Still, there is a sentience in which The Darkened Knight bends towards the Joker. In his inalterable shot, as the Joker hangs upside down, the camera begins to rotate. It's a classic Nolan shot, one employed in films like Origin, Interstellar, and Dunkirk. The camera is spinning to face up the Joker happening his ain terms. The human beings is upper side down, but the Joker looks into the camera head along. Notably, it emulates an early shot from the Joker's own video of newscaster Microphone Engel (Susan Brownell Anthony Michael Dormitory).
"Madness, as you know, is alike gravity," the Joker tells Batman. The film literalizes this, the camera moving as if caught in the villain's area and pull. IT's also an interesting change state of phrase, A Nolan's films repeatedly return to the idea of gravity A a universal constant. A more more humanist cinema, Interstellar argues that love is a ecumenical force equivalent to gravity. So, Abigail Brand (Anne Hathaway) explains that "the only thing that buttocks move across dimensions, equal time, is sombreness."

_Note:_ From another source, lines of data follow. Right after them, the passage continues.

/-- `amsg` (R335): the name's checks, the release wait, then the message is assembled in the outbound buffer. Naming an
ASID of another tenant freezes the sender (R370). -/
def execAmsg (x : ArgAmsg) (s : State) : Host.Outcome State Fault Refusal :=
  issue (.amsg x) x.g anyCtx (fun s => do
    let c := s.cur.cell
    let i := s.cur.ctx
    let name := s.me.rs x.a
    let region := s.ctxRegion c i
    let remote := epRemote name
    trapIf (if 2 ^ 44 ≤ name.toNat || (remote && !s.linkOpen (epLink name) s.myTenant) then some (msgFault name 1) else none)
    stopIf (if !remote && !(s.regions.any fun r => r.2.asid == epAsid name && r.2.tenant == s.myTenant) then
      some (.freeze .message (msgFault name 2)) else none)
    s.releaseWait (if remote then .sys else .mod)
    stallIf (!(s.cell c).outbuf.isEmpty)
    let m : Msg :=
      { name, target := name, cls := x.cls.val, n := x.n.val, words := (List.range x.n.val).map fun k => s.me.rsN (x.b.val + k),
        hops := 0, cell := c, ctx := i, task := s.ctxTask c i, region, tenant := s.myTenant, link := none }
    let f : Flight := { src := .cell c, dst := if remote then .link (epLink name) else .cell (epCell name), pay := .message m }
    .ok (s.modCell c fun y => { y with outbuf := [f] }).retire) s

/-! ### htab (R336) -/

/-- A failure word of `htab`, `epmov` and `eppark`. -/
def failWord (n : Nat) : Word := word (2 ^ 63 + n)

/-- The requests for context 8 that meet a test taken out of a cell's queue. -/
def State.takeRequests (s : State) (c : Nat) (p : Msg → Nat → Bool) : List Msg × State :=
  let hit (q : Req8) : Bool := match q with
    | .handler m r => p m r
    | _ => false
  let x := s.cell c
  let msgs := (x.in8 ++ x.over8).filterMap fun q => match q with
    | .handler m r => if p m r then some m else none
    | _ => none
  let spilled := x.over8.filter hit
  let s := spilled.foldl (fun s q => s.credit8 q) s
  (msgs, (s.modCell c fun x => { x with in8 := x.in8.filter fun q => !hit q, over8 := x.over8.filter fun q => !hit q }).refill8 c 64)

/-- `htab set`: the status, or the state with the entry installed (R328, R336). -/
def State.htabSet (s : State) (c region cls : Nat) (ty : Word) : Except Nat State :=
  let held := Assoc.get? cls (s.cell c).htab
  if cls < 8 || ((held.map (·.region)).getD region) ≠ region then .error 1
  else
    match (if ty.toNat < 2 ^ 16 then s.taskType (s.tenantOf region) ty.toNat else none) with
    | none => .error 2
    | some t =>
      if t.actor || 32 < t.sregs || 8 < t.vregs then .error 2
      else
        let u := s.modCell c fun x => { x with htab := Assoc.erase cls x.htab }
        match u.frameFit c region t.frame with
        | none => .error 3
        | some lo =>
          .ok (u.modCell c fun x =>
            { x with htab := Assoc.put cls { region, ty := ty.toNat, frameLo := lo, frameHi := lo + t.frame } x.htab })

/-- `htab set` (R336). -/
def execHtabSet (x : ArgHtab) (s : State) : Host.Outcome State Fault Refusal :=
  issue (.htabSet x) x.g taskCtx (fun s =>
    let c := s.cur.cell
    match s.htabSet c (s.ctxRegion c s.cur.ctx) x.cls.val (s.me.rs x.a) with
    | .error e => s.update fun y => y.ws x.d (failWord e)
    | .ok s => s.update fun y => y.ws x.d 0) s

/-- `htab clr` (R336): messages queued for the entry are returned with reason 5. -/
def execHtabClr (x : ArgHtab) (s : State) : Host.Outcome State Fault Refusal :=
  issue (.htabClr x) x.g taskCtx (fun s =>
    let c := s.cur.cell
    let r := s.ctxRegion c s.cur.ctx
    let k := x.cls.val
    match Assoc.get? k (s.cell c).htab with
    | none => s.update fun y => y.ws x.d (failWord (if k < 8 then 1 else 4))
    | some e =>
      if e.region ≠ r then s.update fun y => y.ws x.d (failWord 1)
      else
        let s := s.modCell c fun y => { y with htab := Assoc.erase k y.htab }
        let (ms, s) := s.takeRequests c fun m q => m.cls == k && q == r
        let s := ms.foldl (fun s m => s.returnMsg c m 5) s
        s.update fun y => y.ws x.d 0) s

/-- The lowest free endpoint number of a cell whose store has room. -/
def Cell.freeEp (x : Cell) : Option Nat := if x.eps.length < 64 then Assoc.firstFree x.eps 0 65 else none
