-- ==== Sys2Proof/Machine/Copy.lean ====
section
/-! DEFINITION. The copy engine: `send`, `sendt`, `fill` and their layout forms (R177 to R195), the reading of chunks with
the bandwidth tokens (R184, R277), the acceptance of chunks at the destination (R183, R190, R191), acknowledgement and
retirement (R189). -/
namespace Sys2Proof.Machine

/-! ### Layouts (R179) -/

/-- A contiguous transfer (R179). -/
def Layout.flat (n : Nat) : Layout := { run := n, n1 := 1, n2 := 1, sstr1 := 0, sstr2 := 0, dstr1 := 0, dstr2 := 0 }

/-- The bytes of a transfer. -/
def Layout.total (l : Layout) : Nat := l.run * l.n1 * l.n2

/-- The bounding interval of one side: its first byte and the one after its last (R179). -/
def Layout.bound (l : Layout) (b : Nat) (t1 t2 : Int) : Int × Int :=
  let e (n : Nat) (t : Int) : Int := min 0 (((n : Int) - 1) * t)
  let f (n : Nat) (t : Int) : Int := max 0 (((n : Int) - 1) * t)
  ((b : Int) + e l.n1 t1 + e l.n2 t2, (b : Int) + f l.n1 t1 + f l.n2 t2 + l.run)

/-- The address of byte `pos` of a transfer on a side with base b and strides t1, t2 (R195). -/
def Layout.at_ (l : Layout) (b : Nat) (t1 t2 : Int) (pos : Nat) : Int :=
  (b : Int) + (pos / (l.run * l.n1) : Nat) * t2 + (pos / l.run % l.n1 : Nat) * t1 + (pos % l.run : Nat)

/-- The contiguous pieces of n bytes from position `pos` on, none beyond a run: offset and length (R195). The fuel is the
number of pieces. -/
def Layout.pieces (l : Layout) (pos : Nat) : Nat → Nat → List (Nat × Nat)
  | 0, _ => []
  | k + 1, n =>
    if n = 0 then []
    else
      let m := min n (l.run - pos % l.run)
      (pos, m) :: l.pieces (pos + m) k (n - m)

/-- A signed 64-bit field of a record's bytes. -/
def signedAt (bs : List Byte) (off : Nat) : Int := asInt 64 (leNat ((bs.drop off).take 8))
/-- An unsigned field of n bytes. -/
def fieldAt (bs : List Byte) (off n : Nat) : Nat := leNat ((bs.drop off).take n)

/-- The layout that a record's 64 bytes give; none with a nonzero reserved field or a count outside its limits (R179,
R192). -/
def layoutOf (bs : List Byte) : Option Layout :=
  let ok (n : Nat) : Bool := 1 ≤ n && n ≤ 65536
  let run := fieldAt bs 0 4
  let n1 := fieldAt bs 4 4
  let n2 := fieldAt bs 8 4
  if ok run && ok n1 && ok n2 && fieldAt bs 12 4 = 0 && fieldAt bs 48 16 = 0 then
    some { run, n1, n2, sstr1 := signedAt bs 16, sstr2 := signedAt bs 24, dstr1 := signedAt bs 32, dstr2 := signedAt bs 40 }
  else none

/-- The layout record at an address, read once at issue as a synchronous load (R179, R192). -/
def State.readLayout (s : State) (a : Nat) : Except Stop Layout := do
  let bs ← s.syncRead (word a) 64 64
  match layoutOf bs with
  | some l => .ok l
  | none => Res.trap 55 (word a) 0

/-! ### Checks at issue (R192) -/

/-- Whether a `.vlt` byte range of a cell touches an execute unit anywhere (R29). -/
def State.execTouched (s : State) (c a n : Nat) : Bool :=
  s.regions.any fun r => r.2.exec.any fun u => u.1 == c && overlaps (u.2 * 65536) 65536 a n

/-- Whether a byte interval of a cell lies in a region's grant and off the execute units, and, to be written, off the
fault records (R29, R192, R367). -/
def State.copyRange (s : State) (r c : Nat) (sp : Space) (lo hi : Int) (wr : Bool) : Bool :=
  0 ≤ lo && lo < hi && s.granted r c sp lo.toNat (hi - lo).toNat
    && (sp != .vlt || (!s.execTouched c lo.toNat (hi - lo).toNat && !(wr && s.touchesRecord c lo.toNat (hi - lo).toNat)))

/-- The fault of a destination word (R178). -/
def State.destFault (s : State) (tenant : Nat) (glb : Bool) (w : Word) : Option TrapInfo :=
  let n := w.toNat
  if glb then (if 2 ^ 56 ≤ n then some (accessFault true w) else none)
  else if 2 ^ 45 ≤ n || 959 < slice n 30 10 then some (accessFault true w)
  else if bit n 40 && !s.linkOpen (slice n 41 4) tenant then some (accessFault true w)
  else none

/-- The destination that a word names. -/
def destOf (sp : Space) (w : Word) : CopyDst :=
  if sp == .glb then .glb w.toNat
  else .mem (if bit w.toNat 40 then some (slice w.toNat 41 4) else none) (slice w.toNat 30 10) sp (slice w.toNat 0 30)

/-- What a copy's issue needs beyond its checks of the destination. -/
structure CopyReq where
  src : Space
  base : Nat
  dst : CopyDst
  lay : Layout
  layAddr : Nat
  cons : Bool
  fill : Bool
  handle : Option Word
  d : SReg
  item : Option Word
  fin : Compl

/-- The space and offset of a destination in the memory of the cell that issues the copy. -/
def CopyDst.localTo (c : Nat) : CopyDst → Option (Space × Nat)
  | .mem none k sp off => if k = c then some (sp, off) else none
  | _ => none

/-- The bounding interval of a copy's source (R179). -/
def CopyReq.from_ (q : CopyReq) : Int × Int := q.lay.bound q.base q.lay.sstr1 q.lay.sstr2
/-- The bounding interval of a copy's destination in the issuing cell's memory (R179). -/
def CopyReq.to_ (c : Nat) (q : CopyReq) : Int × Int :=
  q.lay.bound (((q.dst.localTo c).map (·.2)).getD 0) q.lay.dstr1 q.lay.dstr2
/-- The intervals that a copy registers: its source, and the scratchpad bytes that a fill writes (R186). -/
def CopyReq.intervals (c : Nat) (q : CopyReq) : List Interval :=
  { space := q.src, lo := q.from_.1.toNat, n := (q.from_.2 - q.from_.1).toNat, write := false }
    :: if q.fill then [{ space := .loc, lo := (q.to_ c).1.toNat, n := ((q.to_ c).2 - (q.to_ c).1).toNat, write := true }] else []

/-- The tile that a copy's source lies in: that of a source handle, or, to be consumed, the one that holds the bounding
interval (R157, R192). -/
def State.sourceTile (s : State) (q : CopyReq) (lo hi : Int) : Except Stop (Option (Nat × Nat × Option Nat)) :=
  let x := s.cell s.cur.cell
  match q.handle with
  | some h => .ok (some (hPool h, hIdx h, some (hTag h)))
  | none =>
    if !q.cons then .ok none
    else
      match x.tileOf q.src lo.toNat (hi - lo).toNat with
      | some t => .ok (some (t.1, t.2, (x.tile t).map (·.tag)))
      | none =>
        Res.trap 53 (word q.base) (word ((((x.touched q.src lo.toNat (hi - lo).toNat).head?.map (·.1)).getD 0) * 2 ^ 10))

/-- The issue of a copy (R184, R190, R192, R195): the source and local destination intervals, the source tile, then what is
left of the checks, then the limits of the engine and the scoreboard; then the id is written and the copy queued. -/
def State.issueCopy (s : State) (q : CopyReq) (dstCheck late : Option TrapInfo) : Res := do
  let c := s.cur.cell
  let i := s.cur.ctx
  let r := s.ctxRegion c i
  let x := s.cell c
  trapIf (if s.copyRange r c q.src q.from_.1 q.from_.2 false then none else some (accessFault false (word q.base)))
  trapIf dstCheck
  trapIf (match q.dst.localTo c with
    | some (sp, off) =>
      if s.copyRange r c sp (q.to_ c).1 (q.to_ c).2 true then none else some (accessFault true (word off))
    | none => none)
  let tile ← s.sourceTile q q.from_.1 q.from_.2
  trapIf late
  stallIf (s.pointHeld c i)
  stallIf (32 ≤ x.copyq.length || 16 ≤ (x.copyq.filter (·.ctx == i)).length)
  stallIf (x.openEntries < (q.intervals c).length)
  let op := s.freshOp c
  let id := s.transferId c i op
  let o : CopyOp :=
    { key := x.nextKey, id, ctx := i, task := s.ctxTask c i, region := r, tenant := s.tenantOf r, seq := s.me.seq, pc := s.me.pc,
      src := q.src, base := q.base, dst := q.dst, lay := q.lay, layAddr := q.layAddr, cons := q.cons, fill := q.fill, tile,
      act := q.fin.act, word := s.me.rs q.fin.c, item := q.item.getD id, acq := q.fin.acq, rel := q.fin.rel,
      scope := q.fin.scope, phase := .queued, begun := false, pos := 0, attempt := 0, acked := false, counted := !q.cons, suppressed := false }
  let s := s.modCell c fun x => { x with copyq := x.copyq ++ [o], nextKey := x.nextKey + 1 }
  let s := s.register c i o.key op r (q.intervals c)
  .ok (s.modMe fun y => { (y.ws q.d id) with opSeq := y.opSeq + 1 }.retire)

/-- The layout of a copy: n contiguous bytes, or the record at n. -/
def State.layoutFor (s : State) (record : Bool) (n : Nat) : Except Stop Layout :=
  if record then s.readLayout n else .ok (Layout.flat n)

/-- `send` and `send.lay` (R195). -/
def State.sendCopy (s : State) (x : ArgSend) (record : Bool) : Res := do
  let lay ← s.layoutFor record x.n.toNat
  let w := s.me.rs x.b
  let tenant := s.tenantOf (s.ctxRegion s.cur.cell s.cur.ctx)
  s.issueCopy
    { src := x.sspace, base := (s.me.rs x.a).toNat, dst := destOf x.dspace w, lay, layAddr := if record then x.n.toNat else 0,
      cons := x.cons, fill := false, handle := none, d := x.d, item := none, fin := x.fin }
    (s.destFault tenant (x.dspace == .glb) w) none

/-- `send` (R195). -/
def execSend (x : ArgSend) (s : State) : Host.Outcome State Fault Refusal :=
  issue (.send x) x.g anyCtx (fun s => s.sendCopy x false) s

/-- `send.lay` (R195). -/
def execSendLay (x : ArgSend) (s : State) : Host.Outcome State Fault Refusal :=
  issue (.sendLay x) x.g anyCtx (fun s => s.sendCopy x true) s

/-- `fill` and `fill.lay` (R195). -/
def State.fillCopy (s : State) (x : ArgFill) (record : Bool) : Res := do
  let lay ← s.layoutFor record x.n.toNat
  s.issueCopy
    { src := .vlt, base := (s.me.rs x.a).toNat, dst := .mem none s.cur.cell .loc (s.me.rs x.b).toNat, lay,
      layAddr := if record then x.n.toNat else 0, cons := x.cons, fill := true, handle := none, d := x.d, item := none,
      fin := x.fin } none none

/-- `fill` (R195). -/
def execFill (x : ArgFill) (s : State) : Host.Outcome State Fault Refusal :=
  issue (.fill x) x.g anyCtx (fun s => s.fillCopy x false) s

/-- `fill.lay` (R195). -/
def execFillLay (x : ArgFill) (s : State) : Host.Outcome State Fault Refusal :=
  issue (.fillLay x) x.g anyCtx (fun s => s.fillCopy x true) s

In Interstellar, Brand creates an equivalence between gravity and love as forces that are strong enough to overstep "the dimensions of time and blank space." Given how important fourth dimension is to Nolan as a filmmaker, that is an dramatic claim to make. In The Dark Knight, the Joker appears to make the selfsame argument for his ain madness. The way that the film seems to buckle low the character's influence suggests that there is some the true in the statement.
Heath Ledger deserves all the credit that helium has earned for his performance. Notwithstandin, one of the reasons that the Joker works as well as he does is because the linear structure of the film is designed to oppose the character so aggressively. The Dark Knight must be structured unconventionally for a Saint Christopher Nolan film, if exclusive and so that the Joker can hijack control of the narrative and really "introduce a dinky lawlessness" into the motion picture's otherwise tight construction.